_TASK STATEMENT_
Transcribe every record exactly as it appears.

_DATASET RECORDS_
-- ==== Sys2Proof/Machine/BackRef.lean ====
section
/-! DEFINITION. The back-reference copy `COPY` (41_backref_copy.md R140). -/

namespace Sys2Proof.Machine

/-- `COPY` (41_backref_copy.md R140): read the mode byte and the offset byte, then copy `LEN` bytes one by one from
`SRC`, which is formed before any byte of this copy is appended. -/
def execCopy (h l : Nibble) (o : Byte) (s : State) : Host.Outcome State Fault Refusal :=
  .next (s.readThen fun t => t.readThen fun u => (u.copyLoop (copyLength h) (u.copySource l o)).finish)

end Sys2Proof.Machine
end

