-- ==== Sys2Proof/Machine/Nybble.lean ====
section
/-! DEFINITION. The nine nybble-pattern commands (40_dispatch_nybble_pattern.md R126 to R134) over their common operation
(R136). The high nibble only selects the command; it is no operand of the operation. -/

namespace Sys2Proof.Machine

/-- `NYB0` (R126): both bytes `{L, L}`. -/
def execNyb0 (_h l : Nibble) (s : State) : Host.Outcome State Fault Refusal := .next (s.nybble 0 l)

/-- `NYB1` (R127): nibbles `(L, L+1, L+1, L+1)`. -/
def execNyb1 (_h l : Nibble) (s : State) : Host.Outcome State Fault Refusal := .next (s.nybble 1 l)

/-- `NYB2` (R128): nibbles `(L, L-1, L, L)`. -/
def execNyb2 (_h l : Nibble) (s : State) : Host.Outcome State Fault Refusal := .next (s.nybble 2 l)

/-- `NYB3` (R129): nibbles `(L, L, L-1, L)`. -/
def execNyb3 (_h l : Nibble) (s : State) : Host.Outcome State Fault Refusal := .next (s.nybble 3 l)

/-- `NYB4` (R130): nibbles `(L, L, L, L-1)`. -/
def execNyb4 (_h l : Nibble) (s : State) : Host.Outcome State Fault Refusal := .next (s.nybble 4 l)

/-- `NYB5` (R131): nibbles `(L, L-1, L-1, L-1)`. -/
def execNyb5 (_h l : Nibble) (s : State) : Host.Outcome State Fault Refusal := .next (s.nybble 5 l)

/-- `NYB6` (R132): nibbles `(L, L+1, L, L)`. -/
def execNyb6 (_h l : Nibble) (s : State) : Host.Outcome State Fault Refusal := .next (s.nybble 6 l)

/-- `NYB7` (R133): nibbles `(L, L, L+1, L)`. -/
def execNyb7 (_h l : Nibble) (s : State) : Host.Outcome State Fault Refusal := .next (s.nybble 7 l)

/-- `NYB8` (R134): nibbles `(L, L, L, L+1)`. -/
def execNyb8 (_h l : Nibble) (s : State) : Host.Outcome State Fault Refusal := .next (s.nybble 8 l)

end Sys2Proof.Machine
end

_TASK RESULT_
-- ==== Sys2Proof/Machine/BackRef.lean ====
section
/-! DEFINITION. The back-reference copy `COPY` (41_backref_copy.md R140). -/

namespace Sys2Proof.Machine

/-- `COPY` (41_backref_copy.md R140): read the mode byte and the offset byte, then copy `LEN` bytes one by one from
`SRC`, which is formed before any byte of this copy is appended. -/
def execCopy (h l : Nibble) (o : Byte) (s : State) : Host.Outcome State Fault Refusal :=
  .next (s.readThen fun t => t.readThen fun u => (u.copyLoop (copyLength h) (u.copySource l o)).finish)

end Sys2Proof.Machine
end

-- ==== Sys2Proof/Machine/Nybble.lean ====
section
/-! DEFINITION. The nine nybble-pattern commands (40_dispatch_nybble_pattern.md R126 to R134) over their common operation
(R136). The high nibble only selects the command; it is no operand of the operation. -/

namespace Sys2Proof.Machine

/-- `NYB0` (R126): both bytes `{L, L}`. -/
def execNyb0 (_h l : Nibble) (s : State) : Host.Outcome State Fault Refusal := .next (s.nybble 0 l)

/-- `NYB1` (R127): nibbles `(L, L+1, L+1, L+1)`. -/
def execNyb1 (_h l : Nibble) (s : State) : Host.Outcome State Fault Refusal := .next (s.nybble 1 l)

/-- `NYB2` (R128): nibbles `(L, L-1, L, L)`. -/
def execNyb2 (_h l : Nibble) (s : State) : Host.Outcome State Fault Refusal := .next (s.nybble 2 l)

/-- `NYB3` (R129): nibbles `(L, L, L-1, L)`. -/
def execNyb3 (_h l : Nibble) (s : State) : Host.Outcome State Fault Refusal := .next (s.nybble 3 l)

/-- `NYB4` (R130): nibbles `(L, L, L, L-1)`. -/
def execNyb4 (_h l : Nibble) (s : State) : Host.Outcome State Fault Refusal := .next (s.nybble 4 l)

/-- `NYB5` (R131): nibbles `(L, L-1, L-1, L-1)`. -/
def execNyb5 (_h l : Nibble) (s : State) : Host.Outcome State Fault Refusal := .next (s.nybble 5 l)

/-- `NYB6` (R132): nibbles `(L, L+1, L, L)`. -/
def execNyb6 (_h l : Nibble) (s : State) : Host.Outcome State Fault Refusal := .next (s.nybble 6 l)

/-- `NYB7` (R133): nibbles `(L, L, L+1, L)`. -/
def execNyb7 (_h l : Nibble) (s : State) : Host.Outcome State Fault Refusal := .next (s.nybble 7 l)

/-- `NYB8` (R134): nibbles `(L, L, L, L+1)`. -/
def execNyb8 (_h l : Nibble) (s : State) : Host.Outcome State Fault Refusal := .next (s.nybble 8 l)

end Sys2Proof.Machine
end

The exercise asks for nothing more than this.